** Given data follows **

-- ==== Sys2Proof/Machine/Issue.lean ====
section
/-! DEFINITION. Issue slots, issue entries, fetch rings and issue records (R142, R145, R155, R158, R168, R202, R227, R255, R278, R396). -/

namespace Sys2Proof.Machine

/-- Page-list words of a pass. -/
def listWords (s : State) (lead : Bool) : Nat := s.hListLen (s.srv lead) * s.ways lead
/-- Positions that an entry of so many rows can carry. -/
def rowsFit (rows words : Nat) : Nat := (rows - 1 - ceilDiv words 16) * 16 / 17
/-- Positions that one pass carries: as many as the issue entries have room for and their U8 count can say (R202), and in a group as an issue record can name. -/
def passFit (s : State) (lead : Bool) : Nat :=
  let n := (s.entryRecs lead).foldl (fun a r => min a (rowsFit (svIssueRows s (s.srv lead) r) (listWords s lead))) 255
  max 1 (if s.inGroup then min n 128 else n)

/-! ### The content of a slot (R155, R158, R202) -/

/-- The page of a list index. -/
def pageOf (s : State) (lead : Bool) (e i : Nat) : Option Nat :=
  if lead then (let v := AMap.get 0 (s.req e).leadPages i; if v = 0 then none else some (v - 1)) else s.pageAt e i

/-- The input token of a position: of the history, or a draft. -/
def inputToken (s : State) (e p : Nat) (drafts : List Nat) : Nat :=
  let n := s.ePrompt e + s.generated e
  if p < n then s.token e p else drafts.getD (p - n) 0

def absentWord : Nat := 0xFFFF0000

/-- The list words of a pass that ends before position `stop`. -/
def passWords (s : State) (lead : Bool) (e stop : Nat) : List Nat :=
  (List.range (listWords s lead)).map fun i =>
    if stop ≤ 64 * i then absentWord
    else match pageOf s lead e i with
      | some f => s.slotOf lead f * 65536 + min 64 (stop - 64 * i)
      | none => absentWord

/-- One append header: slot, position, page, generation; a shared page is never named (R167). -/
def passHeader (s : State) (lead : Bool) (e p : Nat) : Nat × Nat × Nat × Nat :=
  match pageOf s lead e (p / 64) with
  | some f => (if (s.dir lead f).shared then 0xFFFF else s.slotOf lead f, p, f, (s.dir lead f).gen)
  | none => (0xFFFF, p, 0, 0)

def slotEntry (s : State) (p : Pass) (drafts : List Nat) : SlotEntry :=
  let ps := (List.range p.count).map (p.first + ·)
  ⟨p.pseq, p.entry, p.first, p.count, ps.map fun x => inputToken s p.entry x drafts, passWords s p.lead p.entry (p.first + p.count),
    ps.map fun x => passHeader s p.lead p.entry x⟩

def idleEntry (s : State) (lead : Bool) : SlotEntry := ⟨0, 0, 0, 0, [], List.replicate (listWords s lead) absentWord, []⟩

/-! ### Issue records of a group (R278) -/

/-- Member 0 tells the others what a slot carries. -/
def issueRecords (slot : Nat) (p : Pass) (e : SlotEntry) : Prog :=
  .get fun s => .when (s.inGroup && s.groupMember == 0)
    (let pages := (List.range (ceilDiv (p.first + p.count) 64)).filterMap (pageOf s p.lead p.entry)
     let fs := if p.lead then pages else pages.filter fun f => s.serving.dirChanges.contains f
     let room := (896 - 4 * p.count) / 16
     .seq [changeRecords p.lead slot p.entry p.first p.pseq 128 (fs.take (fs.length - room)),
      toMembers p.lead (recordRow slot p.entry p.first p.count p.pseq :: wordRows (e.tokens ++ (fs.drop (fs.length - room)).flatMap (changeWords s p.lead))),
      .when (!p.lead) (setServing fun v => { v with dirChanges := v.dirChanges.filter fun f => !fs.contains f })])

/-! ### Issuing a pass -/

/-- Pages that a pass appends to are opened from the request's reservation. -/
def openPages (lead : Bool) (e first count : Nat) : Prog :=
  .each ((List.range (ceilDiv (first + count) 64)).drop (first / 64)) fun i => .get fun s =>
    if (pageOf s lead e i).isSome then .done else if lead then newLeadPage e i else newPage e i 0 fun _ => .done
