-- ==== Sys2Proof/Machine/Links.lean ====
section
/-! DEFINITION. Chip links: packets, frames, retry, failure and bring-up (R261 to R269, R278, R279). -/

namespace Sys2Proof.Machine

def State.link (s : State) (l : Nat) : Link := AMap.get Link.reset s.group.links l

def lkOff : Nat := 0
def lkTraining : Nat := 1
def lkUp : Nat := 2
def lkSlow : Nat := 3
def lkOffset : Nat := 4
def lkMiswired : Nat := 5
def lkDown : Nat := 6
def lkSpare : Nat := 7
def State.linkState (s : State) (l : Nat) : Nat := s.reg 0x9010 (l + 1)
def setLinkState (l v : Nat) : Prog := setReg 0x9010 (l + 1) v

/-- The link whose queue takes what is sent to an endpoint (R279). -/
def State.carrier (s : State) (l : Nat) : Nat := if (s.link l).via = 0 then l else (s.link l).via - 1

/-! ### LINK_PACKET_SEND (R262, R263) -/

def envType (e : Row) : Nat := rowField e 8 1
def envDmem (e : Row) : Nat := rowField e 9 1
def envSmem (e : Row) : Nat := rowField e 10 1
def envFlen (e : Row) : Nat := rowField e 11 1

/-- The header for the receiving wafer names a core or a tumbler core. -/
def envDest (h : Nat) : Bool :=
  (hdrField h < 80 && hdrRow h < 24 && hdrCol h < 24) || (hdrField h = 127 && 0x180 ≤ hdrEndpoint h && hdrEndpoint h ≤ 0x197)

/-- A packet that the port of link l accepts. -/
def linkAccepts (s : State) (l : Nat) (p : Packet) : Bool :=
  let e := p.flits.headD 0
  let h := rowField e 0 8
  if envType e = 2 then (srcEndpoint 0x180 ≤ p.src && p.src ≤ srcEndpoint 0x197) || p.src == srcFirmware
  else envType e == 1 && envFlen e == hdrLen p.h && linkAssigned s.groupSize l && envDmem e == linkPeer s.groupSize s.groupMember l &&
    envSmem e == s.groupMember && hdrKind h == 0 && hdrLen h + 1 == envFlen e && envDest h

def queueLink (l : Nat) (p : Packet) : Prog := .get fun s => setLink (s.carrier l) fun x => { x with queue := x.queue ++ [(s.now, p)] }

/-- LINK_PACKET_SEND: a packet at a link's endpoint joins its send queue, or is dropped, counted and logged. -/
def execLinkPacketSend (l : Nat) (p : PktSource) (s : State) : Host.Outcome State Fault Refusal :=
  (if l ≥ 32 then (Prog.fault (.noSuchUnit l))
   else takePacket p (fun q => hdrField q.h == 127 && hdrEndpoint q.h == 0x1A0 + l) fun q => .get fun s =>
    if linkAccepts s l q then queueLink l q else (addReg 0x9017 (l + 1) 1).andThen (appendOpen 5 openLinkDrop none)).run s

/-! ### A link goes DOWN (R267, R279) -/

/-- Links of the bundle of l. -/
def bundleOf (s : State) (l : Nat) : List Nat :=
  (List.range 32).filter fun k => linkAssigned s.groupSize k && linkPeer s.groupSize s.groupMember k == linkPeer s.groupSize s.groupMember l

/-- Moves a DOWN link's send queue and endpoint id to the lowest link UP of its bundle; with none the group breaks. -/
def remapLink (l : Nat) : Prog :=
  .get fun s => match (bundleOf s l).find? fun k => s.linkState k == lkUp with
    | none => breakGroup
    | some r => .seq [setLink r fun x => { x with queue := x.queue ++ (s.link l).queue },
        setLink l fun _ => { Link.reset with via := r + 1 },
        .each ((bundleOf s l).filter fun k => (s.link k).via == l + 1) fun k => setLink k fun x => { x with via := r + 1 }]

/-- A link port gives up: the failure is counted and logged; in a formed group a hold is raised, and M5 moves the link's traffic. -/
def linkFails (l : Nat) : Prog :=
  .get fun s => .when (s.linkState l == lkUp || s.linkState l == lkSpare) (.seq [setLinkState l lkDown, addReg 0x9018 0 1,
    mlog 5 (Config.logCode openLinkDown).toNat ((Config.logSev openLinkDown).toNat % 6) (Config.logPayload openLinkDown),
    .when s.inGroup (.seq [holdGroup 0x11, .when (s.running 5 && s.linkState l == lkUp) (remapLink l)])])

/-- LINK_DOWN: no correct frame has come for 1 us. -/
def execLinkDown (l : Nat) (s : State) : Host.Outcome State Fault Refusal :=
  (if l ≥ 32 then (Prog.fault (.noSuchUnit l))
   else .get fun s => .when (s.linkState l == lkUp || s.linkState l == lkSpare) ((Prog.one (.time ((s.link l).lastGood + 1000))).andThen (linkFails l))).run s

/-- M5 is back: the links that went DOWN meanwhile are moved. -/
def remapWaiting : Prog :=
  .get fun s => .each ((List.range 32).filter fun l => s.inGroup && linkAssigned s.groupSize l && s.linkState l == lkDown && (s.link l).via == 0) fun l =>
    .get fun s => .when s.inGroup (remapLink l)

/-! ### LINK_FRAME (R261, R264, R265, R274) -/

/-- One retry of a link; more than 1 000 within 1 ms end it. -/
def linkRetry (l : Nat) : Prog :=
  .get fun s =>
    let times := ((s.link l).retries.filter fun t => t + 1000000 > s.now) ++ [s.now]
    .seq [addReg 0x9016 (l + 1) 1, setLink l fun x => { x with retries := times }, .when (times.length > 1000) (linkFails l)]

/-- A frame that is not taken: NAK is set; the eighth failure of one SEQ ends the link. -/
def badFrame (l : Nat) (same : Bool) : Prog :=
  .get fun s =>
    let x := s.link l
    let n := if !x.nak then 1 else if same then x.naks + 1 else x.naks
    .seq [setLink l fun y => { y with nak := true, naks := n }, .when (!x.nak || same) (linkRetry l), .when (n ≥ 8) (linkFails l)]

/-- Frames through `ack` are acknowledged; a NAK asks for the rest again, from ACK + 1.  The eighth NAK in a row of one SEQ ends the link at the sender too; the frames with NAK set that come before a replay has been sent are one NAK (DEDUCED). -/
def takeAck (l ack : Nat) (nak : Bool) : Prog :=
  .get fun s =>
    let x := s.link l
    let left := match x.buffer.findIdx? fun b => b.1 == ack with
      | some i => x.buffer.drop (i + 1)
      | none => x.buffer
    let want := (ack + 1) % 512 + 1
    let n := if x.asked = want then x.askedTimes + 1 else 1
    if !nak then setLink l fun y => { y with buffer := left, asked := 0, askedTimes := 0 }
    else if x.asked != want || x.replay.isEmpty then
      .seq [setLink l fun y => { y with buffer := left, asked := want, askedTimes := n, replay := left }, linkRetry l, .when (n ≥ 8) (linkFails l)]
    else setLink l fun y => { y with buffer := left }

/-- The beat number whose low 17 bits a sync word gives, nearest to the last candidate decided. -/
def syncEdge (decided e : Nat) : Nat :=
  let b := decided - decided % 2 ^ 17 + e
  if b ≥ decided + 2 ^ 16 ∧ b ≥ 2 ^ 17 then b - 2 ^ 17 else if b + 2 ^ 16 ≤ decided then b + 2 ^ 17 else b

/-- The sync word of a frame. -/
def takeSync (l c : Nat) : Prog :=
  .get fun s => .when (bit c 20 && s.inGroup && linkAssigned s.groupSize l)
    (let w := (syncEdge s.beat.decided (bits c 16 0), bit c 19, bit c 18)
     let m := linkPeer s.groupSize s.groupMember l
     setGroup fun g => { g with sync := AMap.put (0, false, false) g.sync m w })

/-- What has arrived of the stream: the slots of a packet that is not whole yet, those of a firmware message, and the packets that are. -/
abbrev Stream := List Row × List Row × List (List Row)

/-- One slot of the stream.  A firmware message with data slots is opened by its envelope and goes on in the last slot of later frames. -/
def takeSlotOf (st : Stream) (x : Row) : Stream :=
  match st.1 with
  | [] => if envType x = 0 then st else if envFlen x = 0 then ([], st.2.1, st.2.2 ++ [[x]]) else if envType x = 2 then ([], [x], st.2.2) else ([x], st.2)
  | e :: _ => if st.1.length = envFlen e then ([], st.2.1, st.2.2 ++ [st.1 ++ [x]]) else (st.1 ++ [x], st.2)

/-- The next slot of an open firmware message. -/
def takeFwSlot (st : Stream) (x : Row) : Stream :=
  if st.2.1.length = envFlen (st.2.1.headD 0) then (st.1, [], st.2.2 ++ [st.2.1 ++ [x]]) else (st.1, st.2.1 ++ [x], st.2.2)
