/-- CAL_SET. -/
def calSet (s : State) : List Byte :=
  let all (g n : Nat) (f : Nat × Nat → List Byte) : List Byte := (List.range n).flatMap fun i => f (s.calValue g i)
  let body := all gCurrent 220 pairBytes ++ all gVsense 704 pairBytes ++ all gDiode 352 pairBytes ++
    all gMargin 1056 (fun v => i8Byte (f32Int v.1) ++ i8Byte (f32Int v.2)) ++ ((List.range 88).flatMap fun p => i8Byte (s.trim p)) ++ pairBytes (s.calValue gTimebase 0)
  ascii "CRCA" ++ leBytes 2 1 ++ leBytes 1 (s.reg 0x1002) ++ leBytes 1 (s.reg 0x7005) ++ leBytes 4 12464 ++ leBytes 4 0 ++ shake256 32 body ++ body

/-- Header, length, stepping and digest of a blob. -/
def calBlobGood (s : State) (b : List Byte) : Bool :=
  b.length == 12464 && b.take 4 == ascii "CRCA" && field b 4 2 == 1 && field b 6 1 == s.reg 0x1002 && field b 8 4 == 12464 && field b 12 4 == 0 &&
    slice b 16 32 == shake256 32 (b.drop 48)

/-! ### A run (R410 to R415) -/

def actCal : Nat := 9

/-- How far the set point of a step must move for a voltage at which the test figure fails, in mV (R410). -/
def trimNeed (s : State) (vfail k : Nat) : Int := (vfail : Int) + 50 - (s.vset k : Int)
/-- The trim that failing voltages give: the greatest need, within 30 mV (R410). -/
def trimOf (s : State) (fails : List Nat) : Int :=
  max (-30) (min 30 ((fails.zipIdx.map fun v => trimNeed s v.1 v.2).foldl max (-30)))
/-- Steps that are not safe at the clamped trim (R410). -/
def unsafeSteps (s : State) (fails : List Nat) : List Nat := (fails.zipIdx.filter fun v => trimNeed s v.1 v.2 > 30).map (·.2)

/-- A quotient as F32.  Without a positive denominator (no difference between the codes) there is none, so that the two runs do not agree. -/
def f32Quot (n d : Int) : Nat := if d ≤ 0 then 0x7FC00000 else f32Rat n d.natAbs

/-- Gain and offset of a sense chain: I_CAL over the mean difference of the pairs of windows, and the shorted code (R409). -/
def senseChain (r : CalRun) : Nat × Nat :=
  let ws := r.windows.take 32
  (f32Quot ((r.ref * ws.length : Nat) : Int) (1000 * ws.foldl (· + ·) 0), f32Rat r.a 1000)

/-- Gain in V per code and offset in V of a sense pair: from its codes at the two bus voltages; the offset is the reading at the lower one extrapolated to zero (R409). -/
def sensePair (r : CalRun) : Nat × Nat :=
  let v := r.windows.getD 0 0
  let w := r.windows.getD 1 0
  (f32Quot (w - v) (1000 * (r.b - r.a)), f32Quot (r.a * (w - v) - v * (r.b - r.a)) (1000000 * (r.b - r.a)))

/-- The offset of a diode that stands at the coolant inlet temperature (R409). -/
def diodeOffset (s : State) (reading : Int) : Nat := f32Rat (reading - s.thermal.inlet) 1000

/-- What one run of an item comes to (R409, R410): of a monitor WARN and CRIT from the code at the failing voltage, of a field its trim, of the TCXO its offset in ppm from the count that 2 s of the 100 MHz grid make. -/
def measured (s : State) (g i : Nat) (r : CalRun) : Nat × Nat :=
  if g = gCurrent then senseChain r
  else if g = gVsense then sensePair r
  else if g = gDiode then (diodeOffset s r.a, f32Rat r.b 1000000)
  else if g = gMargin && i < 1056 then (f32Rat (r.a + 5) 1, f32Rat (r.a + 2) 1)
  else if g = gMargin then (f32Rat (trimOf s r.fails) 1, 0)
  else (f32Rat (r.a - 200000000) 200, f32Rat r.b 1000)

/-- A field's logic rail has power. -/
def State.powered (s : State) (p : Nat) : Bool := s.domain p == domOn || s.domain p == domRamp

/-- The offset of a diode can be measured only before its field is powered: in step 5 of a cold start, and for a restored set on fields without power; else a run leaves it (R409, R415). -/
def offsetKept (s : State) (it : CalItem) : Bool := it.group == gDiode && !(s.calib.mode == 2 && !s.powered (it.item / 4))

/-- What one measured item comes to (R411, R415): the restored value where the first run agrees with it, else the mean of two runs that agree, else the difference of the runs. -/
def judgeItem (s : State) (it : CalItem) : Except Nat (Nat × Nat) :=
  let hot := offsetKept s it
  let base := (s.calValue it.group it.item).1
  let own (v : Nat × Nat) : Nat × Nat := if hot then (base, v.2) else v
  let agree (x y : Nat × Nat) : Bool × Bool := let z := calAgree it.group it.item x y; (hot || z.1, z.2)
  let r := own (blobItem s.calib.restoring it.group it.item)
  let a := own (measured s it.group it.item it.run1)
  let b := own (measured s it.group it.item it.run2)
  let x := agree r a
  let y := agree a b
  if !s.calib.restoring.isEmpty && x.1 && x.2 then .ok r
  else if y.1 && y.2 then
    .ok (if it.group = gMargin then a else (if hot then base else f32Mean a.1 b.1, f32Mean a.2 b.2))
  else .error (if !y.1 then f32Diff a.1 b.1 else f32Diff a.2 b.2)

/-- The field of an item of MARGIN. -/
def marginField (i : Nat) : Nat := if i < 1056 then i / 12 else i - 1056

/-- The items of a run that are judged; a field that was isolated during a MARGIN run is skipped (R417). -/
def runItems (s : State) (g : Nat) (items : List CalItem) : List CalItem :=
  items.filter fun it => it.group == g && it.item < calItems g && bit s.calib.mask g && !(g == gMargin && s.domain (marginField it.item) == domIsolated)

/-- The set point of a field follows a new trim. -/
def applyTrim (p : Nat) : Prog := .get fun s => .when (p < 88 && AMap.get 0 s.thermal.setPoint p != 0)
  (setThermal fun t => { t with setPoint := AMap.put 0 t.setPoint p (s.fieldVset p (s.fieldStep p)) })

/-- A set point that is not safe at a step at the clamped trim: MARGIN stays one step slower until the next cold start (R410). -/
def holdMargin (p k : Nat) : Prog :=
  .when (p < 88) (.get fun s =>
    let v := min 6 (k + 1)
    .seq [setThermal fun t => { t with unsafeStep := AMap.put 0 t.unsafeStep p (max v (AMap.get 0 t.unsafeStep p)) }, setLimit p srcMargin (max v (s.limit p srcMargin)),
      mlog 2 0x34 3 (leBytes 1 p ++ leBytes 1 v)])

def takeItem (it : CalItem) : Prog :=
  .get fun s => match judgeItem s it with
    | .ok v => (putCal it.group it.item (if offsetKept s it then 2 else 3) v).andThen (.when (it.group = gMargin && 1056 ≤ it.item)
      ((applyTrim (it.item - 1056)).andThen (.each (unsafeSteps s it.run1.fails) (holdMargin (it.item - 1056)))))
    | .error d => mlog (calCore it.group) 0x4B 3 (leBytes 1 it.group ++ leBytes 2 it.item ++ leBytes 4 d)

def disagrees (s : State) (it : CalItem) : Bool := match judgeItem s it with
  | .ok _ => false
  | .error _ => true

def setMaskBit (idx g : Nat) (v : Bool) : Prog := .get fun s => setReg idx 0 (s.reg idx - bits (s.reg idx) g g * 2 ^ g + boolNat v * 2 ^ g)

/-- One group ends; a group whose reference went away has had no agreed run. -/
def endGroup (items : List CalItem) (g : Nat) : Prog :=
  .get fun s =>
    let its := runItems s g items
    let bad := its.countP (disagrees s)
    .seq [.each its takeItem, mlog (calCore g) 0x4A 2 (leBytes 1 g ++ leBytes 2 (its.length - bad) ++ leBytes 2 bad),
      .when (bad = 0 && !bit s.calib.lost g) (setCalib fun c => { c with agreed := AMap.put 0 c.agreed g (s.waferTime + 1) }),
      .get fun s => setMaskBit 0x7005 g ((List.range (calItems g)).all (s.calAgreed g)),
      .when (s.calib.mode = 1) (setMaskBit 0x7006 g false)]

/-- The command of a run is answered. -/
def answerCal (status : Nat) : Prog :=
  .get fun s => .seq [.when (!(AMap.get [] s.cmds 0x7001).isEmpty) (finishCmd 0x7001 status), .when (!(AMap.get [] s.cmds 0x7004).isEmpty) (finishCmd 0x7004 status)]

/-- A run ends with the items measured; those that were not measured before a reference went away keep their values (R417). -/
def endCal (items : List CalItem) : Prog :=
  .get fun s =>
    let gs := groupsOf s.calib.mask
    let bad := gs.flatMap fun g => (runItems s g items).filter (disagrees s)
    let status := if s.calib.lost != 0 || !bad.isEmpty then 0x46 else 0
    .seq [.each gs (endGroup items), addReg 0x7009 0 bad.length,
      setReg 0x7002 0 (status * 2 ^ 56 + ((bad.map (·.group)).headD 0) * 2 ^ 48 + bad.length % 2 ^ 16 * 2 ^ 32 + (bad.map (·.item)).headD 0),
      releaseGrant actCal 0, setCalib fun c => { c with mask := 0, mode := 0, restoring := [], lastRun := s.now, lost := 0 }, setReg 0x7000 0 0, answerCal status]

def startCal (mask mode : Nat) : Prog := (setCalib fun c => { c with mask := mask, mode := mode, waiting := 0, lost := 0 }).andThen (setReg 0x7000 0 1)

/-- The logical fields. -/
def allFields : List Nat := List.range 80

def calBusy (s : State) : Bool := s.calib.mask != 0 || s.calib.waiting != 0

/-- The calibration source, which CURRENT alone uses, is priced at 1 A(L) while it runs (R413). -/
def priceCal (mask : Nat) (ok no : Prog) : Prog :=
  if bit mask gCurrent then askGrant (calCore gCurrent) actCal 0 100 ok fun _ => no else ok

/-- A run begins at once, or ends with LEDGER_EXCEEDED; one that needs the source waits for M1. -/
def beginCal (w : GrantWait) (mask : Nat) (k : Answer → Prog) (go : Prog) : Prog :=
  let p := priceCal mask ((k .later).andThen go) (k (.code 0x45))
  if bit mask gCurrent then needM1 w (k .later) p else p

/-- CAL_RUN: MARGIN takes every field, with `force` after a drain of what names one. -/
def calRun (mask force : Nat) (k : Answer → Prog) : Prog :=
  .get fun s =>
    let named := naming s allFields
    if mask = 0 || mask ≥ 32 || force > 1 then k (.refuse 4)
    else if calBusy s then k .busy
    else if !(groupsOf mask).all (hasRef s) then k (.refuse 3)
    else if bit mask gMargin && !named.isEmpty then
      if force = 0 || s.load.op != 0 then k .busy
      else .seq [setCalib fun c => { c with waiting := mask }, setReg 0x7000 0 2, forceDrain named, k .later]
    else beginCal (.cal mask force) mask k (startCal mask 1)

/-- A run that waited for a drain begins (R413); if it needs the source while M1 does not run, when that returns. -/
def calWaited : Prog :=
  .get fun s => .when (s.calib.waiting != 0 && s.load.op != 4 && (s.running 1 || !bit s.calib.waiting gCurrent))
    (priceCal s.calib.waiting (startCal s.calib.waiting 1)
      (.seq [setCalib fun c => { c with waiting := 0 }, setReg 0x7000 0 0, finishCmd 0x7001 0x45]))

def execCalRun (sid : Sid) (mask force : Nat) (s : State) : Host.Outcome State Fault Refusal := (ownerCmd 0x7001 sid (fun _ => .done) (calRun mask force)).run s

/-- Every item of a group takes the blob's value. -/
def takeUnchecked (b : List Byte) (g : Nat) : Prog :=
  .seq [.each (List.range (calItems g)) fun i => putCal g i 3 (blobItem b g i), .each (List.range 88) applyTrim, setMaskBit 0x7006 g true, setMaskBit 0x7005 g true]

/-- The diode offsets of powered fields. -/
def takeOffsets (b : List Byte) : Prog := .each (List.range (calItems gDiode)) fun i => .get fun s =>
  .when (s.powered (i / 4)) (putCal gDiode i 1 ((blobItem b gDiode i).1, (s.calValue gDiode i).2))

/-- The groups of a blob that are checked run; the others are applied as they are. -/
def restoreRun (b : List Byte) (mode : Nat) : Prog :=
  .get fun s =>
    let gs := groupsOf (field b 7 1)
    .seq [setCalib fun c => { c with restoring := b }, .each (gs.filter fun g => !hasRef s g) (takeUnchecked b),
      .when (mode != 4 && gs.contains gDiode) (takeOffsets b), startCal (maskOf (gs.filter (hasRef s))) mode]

** End of Given data **

• [Instructions for the task]
The first line of the entries, the line with "def rowsFit (rows", and every line between them should be retyped exactly, and nothing else.

• [Exercise result]
-- ==== Sys2Proof/Machine/Issue.lean ====
section
/-! DEFINITION. Issue slots, issue entries, fetch rings and issue records (R142, R145, R155, R158, R168, R202, R227, R255, R278, R396). -/

namespace Sys2Proof.Machine

/-- Page-list words of a pass. -/
def listWords (s : State) (lead : Bool) : Nat := s.hListLen (s.srv lead) * s.ways lead
/-- Positions that an entry of so many rows can carry. -/
def rowsFit (rows words : Nat) : Nat := (rows - 1 - ceilDiv words 16) * 16 / 17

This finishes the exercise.